Exercise requirements: Output the full listing word for word.

>>>

/-! State.useFresh -/

@[simp] theorem State.useFresh_clock (s : State) : (s.useFresh).clock = s.clock := by dsimp only [State.useFresh]
@[simp] theorem State.useFresh_time (s : State) : (s.useFresh).time = s.time := by dsimp only [State.useFresh]
@[simp] theorem State.useFresh_cur (s : State) : (s.useFresh).cur = s.cur := by dsimp only [State.useFresh]
@[simp] theorem State.useFresh_picked (s : State) : (s.useFresh).picked = s.picked := by dsimp only [State.useFresh]
@[simp] theorem State.useFresh_agenda (s : State) : (s.useFresh).agenda = s.agenda := by dsimp only [State.useFresh]
@[simp] theorem State.useFresh_deferred (s : State) : (s.useFresh).deferred = s.deferred := by dsimp only [State.useFresh]
@[simp] theorem State.useFresh_inp (s : State) : (s.useFresh).inp = s.inp := by dsimp only [State.useFresh]
@[simp] theorem State.useFresh_order (s : State) : (s.useFresh).order = s.order := by dsimp only [State.useFresh]
@[simp] theorem State.useFresh_teams (s : State) : (s.useFresh).teams = s.teams := by dsimp only [State.useFresh]
@[simp] theorem State.useFresh_blocks (s : State) : (s.useFresh).blocks = s.blocks := by dsimp only [State.useFresh]
@[simp] theorem State.useFresh_jobs (s : State) : (s.useFresh).jobs = s.jobs := by dsimp only [State.useFresh]
@[simp] theorem State.useFresh_orders (s : State) : (s.useFresh).orders = s.orders := by dsimp only [State.useFresh]
@[simp] theorem State.useFresh_cm (s : State) : (s.useFresh).cm = s.cm := by dsimp only [State.useFresh]
@[simp] theorem State.useFresh_cmBad (s : State) : (s.useFresh).cmBad = s.cmBad := by dsimp only [State.useFresh]
@[simp] theorem State.useFresh_mem (s : State) : (s.useFresh).mem = s.mem := by dsimp only [State.useFresh]
@[simp] theorem State.useFresh_blk (s : State) : (s.useFresh).blk = s.blk := by dsimp only [State.useFresh]
@[simp] theorem State.useFresh_sysmem (s : State) : (s.useFresh).sysmem = s.sysmem := by dsimp only [State.useFresh]
@[simp] theorem State.useFresh_regs (s : State) : (s.useFresh).regs = s.regs := by dsimp only [State.useFresh]
@[simp] theorem State.useFresh_tails (s : State) : (s.useFresh).tails = s.tails := by dsimp only [State.useFresh]
@[simp] theorem State.useFresh_feLines (s : State) : (s.useFresh).feLines = s.feLines := by dsimp only [State.useFresh]
@[simp] theorem State.useFresh_feFail (s : State) : (s.useFresh).feFail = s.feFail := by dsimp only [State.useFresh]
@[simp] theorem State.useFresh_reports (s : State) : (s.useFresh).reports = s.reports := by dsimp only [State.useFresh]
@[simp] theorem State.useFresh_faults (s : State) : (s.useFresh).faults = s.faults := by dsimp only [State.useFresh]
@[simp] theorem State.useFresh_replies (s : State) : (s.useFresh).replies = s.replies := by dsimp only [State.useFresh]
@[simp] theorem State.useFresh_reserved (s : State) : (s.useFresh).reserved = s.reserved := by dsimp only [State.useFresh]
@[simp] theorem State.useFresh_rcache (s : State) : (s.useFresh).rcache = s.rcache := by dsimp only [State.useFresh]
@[simp] theorem State.useFresh_batches (s : State) : (s.useFresh).batches = s.batches := by dsimp only [State.useFresh]
@[simp] theorem State.useFresh_verdicts (s : State) : (s.useFresh).verdicts = s.verdicts := by dsimp only [State.useFresh]
@[simp] theorem State.useFresh_tables (s : State) : (s.useFresh).tables = s.tables := by dsimp only [State.useFresh]
@[simp] theorem State.useFresh_spireRot (s : State) : (s.useFresh).spireRot = s.spireRot := by dsimp only [State.useFresh]
@[simp] theorem State.useFresh_copies (s : State) : (s.useFresh).copies = s.copies := by dsimp only [State.useFresh]
@[simp] theorem State.useFresh_promise (s : State) : (s.useFresh).promise = s.promise := by dsimp only [State.useFresh]
@[simp] theorem State.useFresh_queues (s : State) : (s.useFresh).queues = s.queues := by dsimp only [State.useFresh]
@[simp] theorem State.useFresh_qreqs (s : State) : (s.useFresh).qreqs = s.qreqs := by dsimp only [State.useFresh]
@[simp] theorem State.useFresh_deposits (s : State) : (s.useFresh).deposits = s.deposits := by dsimp only [State.useFresh]
@[simp] theorem State.useFresh_groups (s : State) : (s.useFresh).groups = s.groups := by dsimp only [State.useFresh]
@[simp] theorem State.useFresh_posts (s : State) : (s.useFresh).posts = s.posts := by dsimp only [State.useFresh]
@[simp] theorem State.useFresh_appends (s : State) : (s.useFresh).appends = s.appends := by dsimp only [State.useFresh]
@[simp] theorem State.useFresh_watches (s : State) : (s.useFresh).watches = s.watches := by dsimp only [State.useFresh]
@[simp] theorem State.useFresh_arrays (s : State) : (s.useFresh).arrays = s.arrays := by dsimp only [State.useFresh]
@[simp] theorem State.useFresh_clusters (s : State) : (s.useFresh).clusters = s.clusters := by dsimp only [State.useFresh]
@[simp] theorem State.useFresh_fePrev (s : State) : (s.useFresh).fePrev = s.fePrev := by dsimp only [State.useFresh]
@[simp] theorem State.useFresh_held (s : State) : (s.useFresh).held = s.held := by dsimp only [State.useFresh]
@[simp] theorem State.useFresh_atoms (s : State) : (s.useFresh).atoms = s.atoms := by dsimp only [State.useFresh]
@[simp] theorem State.useFresh_atomTag (s : State) : (s.useFresh).atomTag = s.atomTag := by dsimp only [State.useFresh]
@[simp] theorem State.useFresh_falls (s : State) : (s.useFresh).falls = s.falls := by dsimp only [State.useFresh]
@[simp] theorem State.useFresh_poolFree (s : State) : (s.useFresh).poolFree = s.poolFree := by dsimp only [State.useFresh]
@[simp] theorem State.useFresh_rsvFree (s : State) : (s.useFresh).rsvFree = s.rsvFree := by dsimp only [State.useFresh]
@[simp] theorem State.useFresh_rsvLow (s : State) : (s.useFresh).rsvLow = s.rsvLow := by dsimp only [State.useFresh]
@[simp] theorem State.useFresh_rounds (s : State) : (s.useFresh).rounds = s.rounds := by dsimp only [State.useFresh]
@[simp] theorem State.useFresh_frames (s : State) : (s.useFresh).frames = s.frames := by dsimp only [State.useFresh]
@[simp] theorem State.useFresh_tlb (s : State) : (s.useFresh).tlb = s.tlb := by dsimp only [State.useFresh]
@[simp] theorem State.useFresh_who (s : State) : (s.useFresh).who = s.who := by dsimp only [State.useFresh]
@[simp] theorem State.useFresh_invs (s : State) : (s.useFresh).invs = s.invs := by dsimp only [State.useFresh]
@[simp] theorem State.useFresh_discards (s : State) : (s.useFresh).discards = s.discards := by dsimp only [State.useFresh]
@[simp] theorem State.useFresh_coh (s : State) : (s.useFresh).coh = s.coh := by dsimp only [State.useFresh]
@[simp] theorem State.useFresh_ports (s : State) : (s.useFresh).ports = s.ports := by dsimp only [State.useFresh]
@[simp] theorem State.useFresh_sess (s : State) : (s.useFresh).sess = s.sess := by dsimp only [State.useFresh]
@[simp] theorem State.useFresh_peers (s : State) : (s.useFresh).peers = s.peers := by dsimp only [State.useFresh]
@[simp] theorem State.useFresh_tdisp (s : State) : (s.useFresh).tdisp = s.tdisp := by dsimp only [State.useFresh]
@[simp] theorem State.useFresh_doe (s : State) : (s.useFresh).doe = s.doe := by dsimp only [State.useFresh]
@[simp] theorem State.useFresh_bel (s : State) : (s.useFresh).bel = s.bel := by dsimp only [State.useFresh]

<<<

Response to the task:
/-! State.useFresh -/

@[simp] theorem State.useFresh_clock (s : State) : (s.useFresh).clock = s.clock := by dsimp only [State.useFresh]
@[simp] theorem State.useFresh_time (s : State) : (s.useFresh).time = s.time := by dsimp only [State.useFresh]
@[simp] theorem State.useFresh_cur (s : State) : (s.useFresh).cur = s.cur := by dsimp only [State.useFresh]
@[simp] theorem State.useFresh_picked (s : State) : (s.useFresh).picked = s.picked := by dsimp only [State.useFresh]
@[simp] theorem State.useFresh_agenda (s : State) : (s.useFresh).agenda = s.agenda := by dsimp only [State.useFresh]
@[simp] theorem State.useFresh_deferred (s : State) : (s.useFresh).deferred = s.deferred := by dsimp only [State.useFresh]
@[simp] theorem State.useFresh_inp (s : State) : (s.useFresh).inp = s.inp := by dsimp only [State.useFresh]
@[simp] theorem State.useFresh_order (s : State) : (s.useFresh).order = s.order := by dsimp only [State.useFresh]
@[simp] theorem State.useFresh_teams (s : State) : (s.useFresh).teams = s.teams := by dsimp only [State.useFresh]
@[simp] theorem State.useFresh_blocks (s : State) : (s.useFresh).blocks = s.blocks := by dsimp only [State.useFresh]
@[simp] theorem State.useFresh_jobs (s : State) : (s.useFresh).jobs = s.jobs := by dsimp only [State.useFresh]
@[simp] theorem State.useFresh_orders (s : State) : (s.useFresh).orders = s.orders := by dsimp only [State.useFresh]
@[simp] theorem State.useFresh_cm (s : State) : (s.useFresh).cm = s.cm := by dsimp only [State.useFresh]
@[simp] theorem State.useFresh_cmBad (s : State) : (s.useFresh).cmBad = s.cmBad := by dsimp only [State.useFresh]
@[simp] theorem State.useFresh_mem (s : State) : (s.useFresh).mem = s.mem := by dsimp only [State.useFresh]
@[simp] theorem State.useFresh_blk (s : State) : (s.useFresh).blk = s.blk := by dsimp only [State.useFresh]
@[simp] theorem State.useFresh_sysmem (s : State) : (s.useFresh).sysmem = s.sysmem := by dsimp only [State.useFresh]
@[simp] theorem State.useFresh_regs (s : State) : (s.useFresh).regs = s.regs := by dsimp only [State.useFresh]
@[simp] theorem State.useFresh_tails (s : State) : (s.useFresh).tails = s.tails := by dsimp only [State.useFresh]
@[simp] theorem State.useFresh_feLines (s : State) : (s.useFresh).feLines = s.feLines := by dsimp only [State.useFresh]
@[simp] theorem State.useFresh_feFail (s : State) : (s.useFresh).feFail = s.feFail := by dsimp only [State.useFresh]
@[simp] theorem State.useFresh_reports (s : State) : (s.useFresh).reports = s.reports := by dsimp only [State.useFresh]
@[simp] theorem State.useFresh_faults (s : State) : (s.useFresh).faults = s.faults := by dsimp only [State.useFresh]
@[simp] theorem State.useFresh_replies (s : State) : (s.useFresh).replies = s.replies := by dsimp only [State.useFresh]
@[simp] theorem State.useFresh_reserved (s : State) : (s.useFresh).reserved = s.reserved := by dsimp only [State.useFresh]
@[simp] theorem State.useFresh_rcache (s : State) : (s.useFresh).rcache = s.rcache := by dsimp only [State.useFresh]
@[simp] theorem State.useFresh_batches (s : State) : (s.useFresh).batches = s.batches := by dsimp only [State.useFresh]
@[simp] theorem State.useFresh_verdicts (s : State) : (s.useFresh).verdicts = s.verdicts := by dsimp only [State.useFresh]
@[simp] theorem State.useFresh_tables (s : State) : (s.useFresh).tables = s.tables := by dsimp only [State.useFresh]
@[simp] theorem State.useFresh_spireRot (s : State) : (s.useFresh).spireRot = s.spireRot := by dsimp only [State.useFresh]
@[simp] theorem State.useFresh_copies (s : State) : (s.useFresh).copies = s.copies := by dsimp only [State.useFresh]
@[simp] theorem State.useFresh_promise (s : State) : (s.useFresh).promise = s.promise := by dsimp only [State.useFresh]
@[simp] theorem State.useFresh_queues (s : State) : (s.useFresh).queues = s.queues := by dsimp only [State.useFresh]
@[simp] theorem State.useFresh_qreqs (s : State) : (s.useFresh).qreqs = s.qreqs := by dsimp only [State.useFresh]
@[simp] theorem State.useFresh_deposits (s : State) : (s.useFresh).deposits = s.deposits := by dsimp only [State.useFresh]
@[simp] theorem State.useFresh_groups (s : State) : (s.useFresh).groups = s.groups := by dsimp only [State.useFresh]
@[simp] theorem State.useFresh_posts (s : State) : (s.useFresh).posts = s.posts := by dsimp only [State.useFresh]
@[simp] theorem State.useFresh_appends (s : State) : (s.useFresh).appends = s.appends := by dsimp only [State.useFresh]
@[simp] theorem State.useFresh_watches (s : State) : (s.useFresh).watches = s.watches := by dsimp only [State.useFresh]
@[simp] theorem State.useFresh_arrays (s : State) : (s.useFresh).arrays = s.arrays := by dsimp only [State.useFresh]
@[simp] theorem State.useFresh_clusters (s : State) : (s.useFresh).clusters = s.clusters := by dsimp only [State.useFresh]
@[simp] theorem State.useFresh_fePrev (s : State) : (s.useFresh).fePrev = s.fePrev := by dsimp only [State.useFresh]
@[simp] theorem State.useFresh_held (s : State) : (s.useFresh).held = s.held := by dsimp only [State.useFresh]
@[simp] theorem State.useFresh_atoms (s : State) : (s.useFresh).atoms = s.atoms := by dsimp only [State.useFresh]
@[simp] theorem State.useFresh_atomTag (s : State) : (s.useFresh).atomTag = s.atomTag := by dsimp only [State.useFresh]
@[simp] theorem State.useFresh_falls (s : State) : (s.useFresh).falls = s.falls := by dsimp only [State.useFresh]
@[simp] theorem State.useFresh_poolFree (s : State) : (s.useFresh).poolFree = s.poolFree := by dsimp only [State.useFresh]
@[simp] theorem State.useFresh_rsvFree (s : State) : (s.useFresh).rsvFree = s.rsvFree := by dsimp only [State.useFresh]
@[simp] theorem State.useFresh_rsvLow (s : State) : (s.useFresh).rsvLow = s.rsvLow := by dsimp only [State.useFresh]
@[simp] theorem State.useFresh_rounds (s : State) : (s.useFresh).rounds = s.rounds := by dsimp only [State.useFresh]
@[simp] theorem State.useFresh_frames (s : State) : (s.useFresh).frames = s.frames := by dsimp only [State.useFresh]
@[simp] theorem State.useFresh_tlb (s : State) : (s.useFresh).tlb = s.tlb := by dsimp only [State.useFresh]
@[simp] theorem State.useFresh_who (s : State) : (s.useFresh).who = s.who := by dsimp only [State.useFresh]
@[simp] theorem State.useFresh_invs (s : State) : (s.useFresh).invs = s.invs := by dsimp only [State.useFresh]
@[simp] theorem State.useFresh_discards (s : State) : (s.useFresh).discards = s.discards := by dsimp only [State.useFresh]
@[simp] theorem State.useFresh_coh (s : State) : (s.useFresh).coh = s.coh := by dsimp only [State.useFresh]
@[simp] theorem State.useFresh_ports (s : State) : (s.useFresh).ports = s.ports := by dsimp only [State.useFresh]
@[simp] theorem State.useFresh_sess (s : State) : (s.useFresh).sess = s.sess := by dsimp only [State.useFresh]
@[simp] theorem State.useFresh_peers (s : State) : (s.useFresh).peers = s.peers := by dsimp only [State.useFresh]
@[simp] theorem State.useFresh_tdisp (s : State) : (s.useFresh).tdisp = s.tdisp := by dsimp only [State.useFresh]
@[simp] theorem State.useFresh_doe (s : State) : (s.useFresh).doe = s.doe := by dsimp only [State.useFresh]
@[simp] theorem State.useFresh_bel (s : State) : (s.useFresh).bel = s.bel := by dsimp only [State.useFresh]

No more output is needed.